/-- A restart changes of the fault unit the active set alone (R131). -/
theorem restarted_activeOnly (s : State) : ActiveOnly s (restarted s) := by
  have hmodc (u : State) : ActiveOnly u (restartModc u) := .of_same rfl
  have horders : ActiveOnly s (restartOrders (outputsOff s)) := .of_same ((restartOrders_sameBut s).same .faults (by decide))
  have harms (u : State) : ActiveOnly u (restartedArms u) := by
    have hload : ActiveOnly u (restartedLoad u) := .of_same rfl
    exact (hload.trans (endIf_activeOnly u.loadm.engineLossFlag .engineSpeedLost _)).trans (.of_same (by simp [restartedArms]))
  have hends (k : FaultKind) (u : State) : ActiveOnly u (armConditionEnd k u) := endIf_activeOnly _ k u
  have hcheck (u : State) : ActiveOnly u (disarmCheck u) := .of_same rfl
  have htrace (x : Trace) (u : State) : ActiveOnly u (setTrace x u) := .of_same rfl
  have hblocks (u : State) : ActiveOnly u (restartBlocks u) := by
    rw [restartBlocks_eq, ← restartedArms]
    exact (harms u).trans (((hends _ _).trans (hends _ _)).trans ((hcheck _).trans ((conditionEnd_activeOnly _ _).trans (htrace _ _))))
  exact (horders.trans (hblocks _)).trans (hmodc _)

/-- The words that a restart writes after the orders' ends: that of the active set alone (R121, R131). -/
theorem restarted_activeFollows {s : State} (hwf : (restartOrders (outputsOff s)).xmemWf) :
    ActiveFollows (restartOrders (outputsOff s)) (restarted s) := by
  have hsame (u v : State) (hu : u.xmemWf) (hxmem : v.xmem = u.xmem) (hfaults : v.faults = u.faults) : ActiveFollows u v :=
    .of_same hu hxmem hfaults
  have hblocks (u : State) (hu : u.xmemWf) : ActiveFollows u (restartBlocks u) := by
    rw [restartBlocks_eq]
    have hload := endIf_activeFollows u.loadm.engineLossFlag .engineSpeedLost (s := restartedLoad u) (xmemWf_congr rfl hu)
    have hfirst := (hsame u (restartedLoad u) hu rfl rfl).trans hload
    have harms := hfirst.trans (hsame _ (restartedArms u) hfirst.wf (by simp [restartedArms]) (by simp [restartedArms]))
    have hstuck := harms.trans (endIf_activeFollows (noFlagFor .armStuck (restartedArms u)) .armStuck harms.wf)
    have hstall := hstuck.trans (endIf_activeFollows (noFlagFor .brushStall (armConditionEnd .armStuck (restartedArms u)))
      .brushStall hstuck.wf)
    have hcheck := hstall.trans (hsame _ (disarmCheck _) hstall.wf rfl rfl)
    have hsilent := hcheck.trans (conditionEnd_activeFollows .hostSilent hcheck.wf)
    exact hsilent.trans (hsame _ (setTrace _ _) hsilent.wf rfl rfl)
  exact (hblocks _ hwf).trans (hsame _ _ (hblocks _ hwf).wf rfl rfl)

end Sys2Proof.Machine

namespace Sys2Proof.Machine

/-! ### The notices of a restart (R22) -/

/-- Where no order waits at the governor or an arm, the notices of a mode but PARKED end none and keep all but the four jobs' own parts
and their outputs (R61, R86, R107). -/
theorem sendNotices_of_none {prev new : Mode} {s : State} (hnew : new ≠ .parked) (hgov : s.gov.waiting = none)
    (harms : ∀ a, (s.arm a).waiting = none) : SameBut [.gov, .armc, .watc, .tma] s (sendNotices prev new s) := by
  have hg : SameBut [.gov, .armc, .watc, .tma] s (govNotice new s) := by
    cases new
    case safe =>
      unfold govNotice
      dsimp only
      rw [hgov]
      intro b
      cases b <;> simp [Block.same]
    case parked => exact absurd rfl hnew
    all_goals exact .refl _ s
  have hmoved (u : State) : SameBut [.gov, .armc, .watc, .tma] u (movedArms new (derivedArms prev new u)) := by
    have hmap (f : Arm → ArmRecord → ArmRecord) (v : State) : SameBut [.gov, .armc, .watc, .tma] v (handArmsOff (mapArms f v)) := by
      intro b
      cases b <;> simp [Block.same]
    have hderived : SameBut [.gov, .armc, .watc, .tma] u (derivedArms prev new u) := by
      unfold derivedArms
      split
      · exact hmap _ u
      · exact .refl _ u
    refine hderived.trans ?_
    unfold movedArms
    split
    · exact hmap _ _
    · exact hmap _ _
    · exact absurd rfl hnew
    · exact .refl _ _
  have hstay (a : Arm) (u : State) (hu : ∀ b, (u.arm b).waiting = none) : noticeWaiting new a u = u :=
    noticeWaiting_of_calm hnew fun w hw => absurd hw (by rw [hu]; simp)
  have hwaits (b : Arm) : ((movedArms new (derivedArms prev new (govNotice new s))).arm b).waiting = none := by
    rw [movedArms_arm, movedRecord_waiting, derivedArms_arm, govNotice_arm, derivesOrNot_waiting, harms]
  have hwater (u : State) : SameBut [.gov, .armc, .watc, .tma] u (waterNotice new u) := by
    intro b
    cases b <;> simp [Block.same]
  have hload (u : State) : loadNotice new u = u := if_neg hnew
  rw [sendNotices, hload, armNotice_eq, hstay .left _ hwaits, hstay .right _ hwaits, hstay .main _ hwaits]
  exact (hg.trans (hmoved _)).trans (hwater _)
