/-- R151: `DEC` in a live block: the three checks in order, and else the symbol of the peeked slot is the result and its
length is skipped; nothing else changes; in a legal state the length is between 1 and `MAXLEN` and the cursor stays inside
the source. -/
def Obligations.DecLooksUpAndSkips : Prop :=
  ∀ (s : State) (m v : Nat) (sym : BitVec 16) (l : Nat), s.err = 0 → m = s.maxlen.toNat → v = srcPeek m s →
    sym = slotSym (s.dtab.read v) → l = (s.len.read sym.toNat).toNat →
    (s.dtabv = false → exec .dec s = .next { s with err := 4, errinfo := 0x00000007 }) ∧
    (s.dtabv = true → s.src.length - s.srcpos < m →
      exec .dec s = .next { s with err := 8, errinfo := BitVec.ofNat 32 (s.src.length - s.srcpos) }) ∧
    (s.dtabv = true → m ≤ s.src.length - s.srcpos → slotValid (s.dtab.read v) = false →
      exec .dec s = .next { s with err := 9, errinfo := BitVec.ofNat 32 v }) ∧
    (s.dtabv = true → m ≤ s.src.length - s.srcpos → slotValid (s.dtab.read v) = true →
      exec .dec s = .next { s with srcpos := s.srcpos + l, result := sym } ∧
      (Inv s → 1 ≤ l ∧ l ≤ m ∧ s.srcpos + l ≤ s.src.length))

/-- R152: with a complete code, Kraft sum 1, no `DEC` of a legal live block raises `InvalidCode`. -/
def Obligations.CompleteCodeNeverInvalid : Prop :=
  ∀ s t : State, Inv s → s.err = 0 → s.dtabv = true →
    kraftScaled s.maxlen.toNat (npad s) s.len = 2 ^ s.maxlen.toNat → exec .dec s = .next t → t.err = 0 ∨ t.err = 8

/-- R133, R125: two decoders with the same length table and the same bits at their cursors decode the same symbol and skip
the same number of bits, whatever `MAXLEN` each uses. -/
def Obligations.DecodedSymbolIndependentOfMaxlen : Prop :=
  ∀ s s' t t' : State, Inv s → Inv s' → s.err = 0 → s'.err = 0 → s.nsym = s'.nsym →
    (∀ i < npad s, s.len.read i = s'.len.read i) → s.src = s'.src → s.srcpos = s'.srcpos →
    exec .dec s = .next t → exec .dec s' = .next t' → t.err = 0 → t'.err = 0 →
    t.result = t'.result ∧ t.srcpos = t'.srcpos

/-- R154, one symbol: in a legal live state with `DTABV = 1`, when the bits at the cursor are the codeword of active symbol
`sym` and `MAXLEN` bits are available, `DEC` returns `sym` and advances the cursor by exactly `LEN[sym]`. -/
def Obligations.DecInvertsTheCodeword : Prop :=
  ∀ (s : State) (sym : BitVec 16), Inv s → s.err = 0 → s.dtabv = true → activeIn (npad s) s.len sym.toNat →
    s.maxlen.toNat ≤ s.src.length - s.srcpos → codeword s sym.toNat <+: s.src.drop s.srcpos →
    exec .dec s = .next { s with result := sym, srcpos := s.srcpos + (s.len.read sym.toNat).toNat }

/-- R141 over a list of active symbols: the encoder puts their codewords one after another and changes nothing else. -/
def Obligations.EncodingAListPutsItsCodewords : Prop :=
  ∀ (s : State) (syms : List (BitVec 16)), s.err = 0 → s.codev = true →
    (∀ y ∈ syms, activeIn (npad s) s.len y.toNat) →
    execAll (syms.map Instr.enc) s = .next { s with sink := s.sink ++ syms.flatMap (fun y => codeword s y.toNat) }

/-- R154, R153, a stream: when the source from the cursor on is the codewords of a list of active symbols followed by at least
`MAXLEN - LEN[last]` bits, `last` the list's last symbol, the first `n` `DEC` commands return the `n`-th symbol last and
leave the cursor after its codeword, for every `n` up to the list's length. -/
def Obligations.DecodingAStreamReturnsItsSymbols : Prop :=
  ∀ (s : State) (done : List (BitVec 16)) (y : BitVec 16) (rest : List (BitVec 16)) (pad : List Bool),
    Inv s → s.err = 0 → s.dtabv = true →
    (∀ x ∈ done ++ y :: rest, activeIn (npad s) s.len x.toNat) →
    s.src.drop s.srcpos = (done ++ y :: rest).flatMap (fun x => codeword s x.toNat) ++ pad →
    s.maxlen.toNat - (s.len.read ((y :: rest).getLast (List.cons_ne_nil _ _)).toNat).toNat ≤ pad.length →
    execAll (List.replicate (done.length + 1) Instr.dec) s =
      .next { s with
        result := y, srcpos := s.srcpos + ((done ++ [y]).flatMap (fun x => codeword s x.toNat)).length }

/-! ## Flags and whole-machine rules -/

/-- R39: how each event that does not fault, in a live block, sets the flags; a faulting operation sets none. -/
def Obligations.FlagsFollowTheirTable : Prop :=
  ∀ (i : Instr) (s t : State), s.err = 0 → exec i s = .next t →
    (t.err ≠ 0 → t.codev = s.codev ∧ t.dtabv = s.dtabv) ∧
    (t.err = 0 →
      ((∃ k v, i = .wrWeight k v) ∨ (∃ sym, i = .enc sym) ∨ i = .dec → t.codev = s.codev ∧ t.dtabv = s.dtabv) ∧
      ((∃ k v, i = .wrLen k v) ∨ (∃ v, i = .wrNsym v) ∨ (∃ v, i = .wrMaxlen v) ∨ i = .hlb ∨ i = .clr →
        t.codev = false ∧ t.dtabv = false) ∧
      (i = .cca ∨ i = .encb → t.codev = true ∧ t.dtabv = false) ∧
      (i = .hdt → s.codev = true ∧ t.codev = true ∧ t.dtabv = true) ∧
      (i = .decb → t.codev = true ∧ t.dtabv = true) ∧
      ((∃ sym, i = .enc sym) → s.codev = true) ∧ (i = .dec → s.dtabv = true) ∧
      (i = .rdCmd ∨ i = .rdStatus ∨ i = .rdErrinfo ∨ i = .rdNsym ∨ i = .rdMaxlen ∨ i = .rdNpad ∨ i = .rdShrink ∨
        i = .rdResult ∨ (∃ k, i = .rdWeight k ∨ i = .rdLen k ∨ i = .rdCode k ∨ i = .rdDtab k) →
        t.codev = s.codev ∧ t.dtabv = s.dtabv)) ∧
    (∀ u rest, u.script = .reset :: rest → ∀ u', step u = .next u' → u'.codev = false ∧ u'.dtabv = false)

/-- R25 to R27, R29 to R37, R60: which instructions, other than `WR CMD`, which runs its command, can change which register,
flag, table or bit stream; `ERR` and `ERRINFO` are written, but for `CLR`, only by an instruction that faults in a live block.
(Among those is `RD DTAB` with an index beyond its row, the model's choice, log 10.) -/
def Obligations.EachPieceHasItsWriters : Prop :=
  ∀ (i : Instr) (s t : State), (∀ w, i ≠ .wrCmd w) → exec i s = .next t →
    (t.nsym ≠ s.nsym → i = .clr ∨ ∃ v, i = .wrNsym v) ∧
    (t.maxlen ≠ s.maxlen → i = .clr ∨ ∃ v, i = .wrMaxlen v) ∧
    (t.codev ≠ s.codev → i = .clr ∨ i = .hlb ∨ i = .cca ∨ i = .encb ∨ i = .decb ∨ (∃ v, i = .wrNsym v) ∨
      (∃ v, i = .wrMaxlen v) ∨ ∃ k v, i = .wrLen k v) ∧
    (t.dtabv ≠ s.dtabv → i = .clr ∨ i = .hlb ∨ i = .cca ∨ i = .hdt ∨ i = .encb ∨ i = .decb ∨ (∃ v, i = .wrNsym v) ∨
      (∃ v, i = .wrMaxlen v) ∨ ∃ k v, i = .wrLen k v) ∧
    (t.err ≠ s.err ∨ t.errinfo ≠ s.errinfo → i = .clr ∨ (s.err = 0 ∧ t.err ≠ 0 ∧
      (i = .hlb ∨ i = .cca ∨ i = .hdt ∨ i = .encb ∨ i = .decb ∨ (∃ sym, i = .enc sym) ∨ i = .dec ∨
        (∃ v, i = .wrNsym v) ∨ (∃ v, i = .wrMaxlen v) ∨ (∃ k v, i = .wrWeight k v) ∨ (∃ k v, i = .wrLen k v) ∨
        ∃ k, i = .rdWeight k ∨ i = .rdLen k ∨ i = .rdCode k ∨ i = .rdDtab k))) ∧
    (t.weight ≠ s.weight → i = .clr ∨ ∃ k v, i = .wrWeight k v) ∧
    (t.len ≠ s.len → i = .clr ∨ i = .hlb ∨ i = .encb ∨ ∃ k v, i = .wrLen k v) ∧
    (t.code ≠ s.code → i = .clr ∨ i = .cca ∨ i = .encb ∨ i = .decb) ∧
    (t.dtab ≠ s.dtab → i = .clr ∨ i = .hdt ∨ i = .decb) ∧
    (t.shrink ≠ s.shrink → i = .clr ∨ i = .hlb ∨ i = .encb) ∧
    (t.result ≠ s.result → i = .clr ∨ i = .dec) ∧
    (t.sink ≠ s.sink → ∃ sym, i = .enc sym) ∧
    (t.srcpos ≠ s.srcpos → i = .dec) ∧
    t.src = s.src

/-- R36, R37: the bit streams: whatever the block does, the sink only grows, by at most 15 bits a step in a legal state,
the source never changes, and its cursor never moves back. -/
def Obligations.BitStreamsOnlyAdvance : Prop :=
  ∀ s t : State, Inv s → step s = .next t →
    (∃ bits : List Bool, t.sink = s.sink ++ bits ∧ bits.length ≤ 15) ∧ t.src = s.src ∧ s.srcpos ≤ t.srcpos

### TASK DETAILS:
Your task is to restate, word for word, only those lines above that fall between the line holding "have hblocks (u : State) (hu" and the line holding "jobs' own parts", inclusive.

### RESPONSE BELOW:
  have hblocks (u : State) (hu : u.xmemWf) : ActiveFollows u (restartBlocks u) := by
    rw [restartBlocks_eq]
    have hload := endIf_activeFollows u.loadm.engineLossFlag .engineSpeedLost (s := restartedLoad u) (xmemWf_congr rfl hu)
    have hfirst := (hsame u (restartedLoad u) hu rfl rfl).trans hload
    have harms := hfirst.trans (hsame _ (restartedArms u) hfirst.wf (by simp [restartedArms]) (by simp [restartedArms]))
    have hstuck := harms.trans (endIf_activeFollows (noFlagFor .armStuck (restartedArms u)) .armStuck harms.wf)
    have hstall := hstuck.trans (endIf_activeFollows (noFlagFor .brushStall (armConditionEnd .armStuck (restartedArms u)))
      .brushStall hstuck.wf)
    have hcheck := hstall.trans (hsame _ (disarmCheck _) hstall.wf rfl rfl)
    have hsilent := hcheck.trans (conditionEnd_activeFollows .hostSilent hcheck.wf)
    exact hsilent.trans (hsame _ (setTrace _ _) hsilent.wf rfl rfl)
  exact (hblocks _ hwf).trans (hsame _ _ (hblocks _ hwf).wf rfl rfl)

end Sys2Proof.Machine

namespace Sys2Proof.Machine

/-! ### The notices of a restart (R22) -/

/-- Where no order waits at the governor or an arm, the notices of a mode but PARKED end none and keep all but the four jobs' own parts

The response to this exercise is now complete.